Let's face it. Nobody likes bullies.
But there we are, struggling against various forms of bullying on a daily basis. Yes, bullies may not be in the form of physical human beings. How about inflation and the rising cost of living? How about facing the sudden downpour in the middle of a nice afternoon picnic? Nobody likes being cowered into something or somewhere without choice. Yet it is how the world operates. With a push, there's a reaction. Even if one may sustain abuse in silence, there's always a threshold.
But who exactly are the bullies and victims?
Chris Shimojima (of Madeleine Zabel fame) has the full intentions of depicting an angle towards the subject matter. Nobody likes to be the aggressor for no apparent reason, but of course there might be minor exceptions where pure evil breeds. Everyone likes being adored and appreciated, everyone enjoys being well-liked and, even better, being popular among friends. But it's never easy being one. Some work real hard towards achieving it while others had a natural talent and make it appear all so simple.

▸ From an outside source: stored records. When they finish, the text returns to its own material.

-- ==== Sys2Proof/Machine/Ops.lean ====
section
/-! DEFINITION. The named operations over memory, the cursor and the status registers, and taking a fault
(20_memory R47 to R50; 10_state R25; 60_exceptions R138). The machine has no registers (10_state R23) and no return
from a fault (60_exceptions R140). -/

namespace Sys2Proof.Machine

/-! ### Data memory -/

/-- The value of the cell at an address: the listed value, else 0 (R21). -/
def Memory.read : Memory → Nat → Cell
  | [], _ => 0
  | (k, w) :: m, a => if k = a then w else Memory.read m a

/-- The pair placed before the first greater address. -/
def Memory.insert (a : Nat) (v : Cell) : Memory → Memory
  | [] => [(a, v)]
  | (k, w) :: m => if a < k then (a, v) :: (k, w) :: m else (k, w) :: Memory.insert a v m

/-- The memory without any entry for an address. -/
def Memory.erase (m : Memory) (a : Nat) : Memory := m.filter (fun p => p.1 != a)

/-- The memory with one cell replaced; a zero cell is not listed (R50; log 7). -/
def Memory.write (m : Memory) (a : Nat) (v : Cell) : Memory :=
  if v = 0 then m.erase a else (m.erase a).insert a v

/-- The canonical form: addresses strictly rising, no zero cell listed (log 7). -/
abbrev Memory.wf (m : Memory) : Prop :=
  m.Pairwise (fun p q => p.1 < q.1) ∧ ∀ p ∈ m, p.2 ≠ 0

/-! ### State updates -/

/-- The state with its data memory replaced. -/
def State.setMem (s : State) (m : Memory) : State := { s with mem := m }

/-- The value of the cell at an address, no bounds check made. -/
def State.cell (s : State) (a : Nat) : Cell := s.mem.read a

/-- `CUR <- CUR + n` (R25). -/
def State.advance (s : State) (n : Nat) : State := { s with cur := s.cur + n }

/-- `L`, the length of the buffer (R29). -/
def State.len (s : State) : Nat := s.ibuf.length

/-! ### Taking a fault -/

/-- Fault entry: `FAULT <- F`, `RUNSTATE <- Faulted`, nothing else (R95, R138). -/
def State.raise (s : State) (k : FaultKind) : State :=
  { s with fault := some k, runState := .faulted }

/-- The outcome of executing an instruction in `s`: its effect, or the fault it raised taken in `s` itself, so that
nothing of the instruction is applied (R48, R92, R96). -/
def complete (s : State) (effect : Except FaultKind State) :
    Host.Outcome State Fault Refusal :=
  match effect with
  | .ok t => .next t
  | .error k => .next (s.raise k)

/-! ### The primitives of the instruction rules (R49) -/

/-- `check(a)`: the bounds check, on an exact natural number (R47, R49). -/
def check (s : State) (a : Nat) : Except FaultKind Unit :=
  if a < s.cap then .ok () else .error .memoryFault

/-- `MemRead(a, 1)` (R49). -/
def memRead (s : State) (a : Nat) : Except FaultKind Cell :=
  (check s a).bind fun _ => .ok (s.cell a)

/-- `MemWrite(a, 1, v)` (R49). -/
def memWrite (s : State) (a : Nat) (v : Cell) : Except FaultKind State :=
  (check s a).bind fun _ => .ok (s.setMem (s.mem.write a v))

end Sys2Proof.Machine
end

JT, the protagonist (or antagonist, depending on how you perceive it) instilled a negative vibe right from the beginning. The short film opened with a random scene where JT instructed his friends to label him "badass". A sense of arrogance with a tint of desperateness was evident, in a way where probably no viewers would take a liking to him.
But the mood set in by the dense music arranged by Cheryl Krugel-Lee kicked affairs off in a melancholic tone and it subsequently rendered the viewers a reason to believe that there's something wrong with JT. Through some erratic jump cuts depicting JT's inner self, it evoked a sense of progressive dire that built up to an inevitable conflict in the climax. That very climax would make or break your perspective of JT, depending upon how much you relate yourself to him.

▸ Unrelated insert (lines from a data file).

-- ==== Sys2Proof/Safety.lean ====
section
/-! DEFINITION. The terms the statements about the machine use: the invariant, a run's end, and what "everything else
unchanged" and "stopped by a fault" mean. -/

namespace Sys2Proof.Machine

/-- Every listed cell lies inside the data memory (20_memory R51). -/
abbrev State.memInRange (s : State) : Prop := ∀ p ∈ s.mem, p.1 < s.cap

/-- The invariant of the machine: CAP is positive (00_scope R5); the memory is canonical and inside CAP (R21, R51);
`CUR <= L` (R24); FAULT is None exactly outside Faulted (R27); Halted is reached only at the end of the buffer with a
valid export range (R93, R94); in Ready nothing has run (R34). -/
structure State.Inv (s : State) : Prop where
  cap_pos : 1 ≤ s.cap
  mem_wf : s.mem.wf
  mem_inRange : s.memInRange
  cur_le : s.cur ≤ s.len
  fault_iff : s.fault.isSome ↔ s.runState = .faulted
  halted_done : s.runState = .halted → s.cur = s.len ∧ s.rangeLo ≤ s.rangeHi ∧ s.rangeHi ≤ s.cap
  ready_fresh : s.runState = .ready → s.mem = [] ∧ s.cur = 0

/-- The end of a run: Halted or Faulted (40_sequencer R101). -/
abbrev State.terminal (s : State) : Prop := s.runState = .halted ∨ s.runState = .faulted

/-- The two states agree in everything but the data memory. -/
structure SameButMem (s t : State) : Prop where
  cap : t.cap = s.cap
  cur : t.cur = s.cur
  runState : t.runState = s.runState
  fault : t.fault = s.fault
  rangeLo : t.rangeLo = s.rangeLo
  rangeHi : t.rangeHi = s.rangeHi
  ibuf : t.ibuf = s.ibuf
  inputs : t.inputs = s.inputs

/-- `t` is `s` stopped by the fault `k`: FAULT and RUNSTATE say so, everything else is as in `s` (R95, R138). -/
structure StoppedBy (k : FaultKind) (s t : State) : Prop where
  runState : t.runState = .faulted
  fault : t.fault = some k
  mem : t.mem = s.mem
  cap : t.cap = s.cap
  cur : t.cur = s.cur
  rangeLo : t.rangeLo = s.rangeLo
  rangeHi : t.rangeHi = s.rangeHi
  ibuf : t.ibuf = s.ibuf
  inputs : t.inputs = s.inputs

/-- The cell at `a` holds `v` in `t`, and every other cell is as in `s`. -/
abbrev CellReplaced (s t : State) (a : Nat) (v : Cell) : Prop :=
  ∀ x : Nat, t.cell x = if x = a then v else s.cell x

/-- The sequencer's turn: Running, and the host asks for nothing now (R92). -/
abbrev State.turn (s : State) : Prop := s.runState = .running ∧ s.input = .idle

end Sys2Proof.Machine
end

It's my second time viewing Shimojima's work and I've to add that the short films thus far had given him great opportunities to tinker about in terms of style and direction. One trait that I'd managed to pick up was his interest in talkies - conversations.
JT vs the Good Guys had adopted an atmospheric style fueled impressively well by the music and cinematography (by Garrett Hardy Davis), but Shimojima nevertheless allowed the characters to mingle among themselves naturally with seemingly no leash on their dialogues. To be honest, I had expected monologues for a genre like this. But it was a pleasant surprise.
There were a few well-composed visuals of the surrounding scenery that added a lot of value to the production, which were soothing to both the eyes and mood. On a side note (sorry for being picky!), there's moments where the focus went soft and the hunting gave slight amount of distraction (which was amplified for me as I viewed it in full screen on a big screen).
Technically, JT vs the Good Guys was a much desired improvement over Shimojima's previous short Madeleine Zabel (but I must add that they were 2 different genres) in terms of cinematic look and feel. With an acute angle on bullying, this makes for a worthy 12 minutes viewing (which you can view in the player embedded below).
Looking very forward to Shimojima's next project!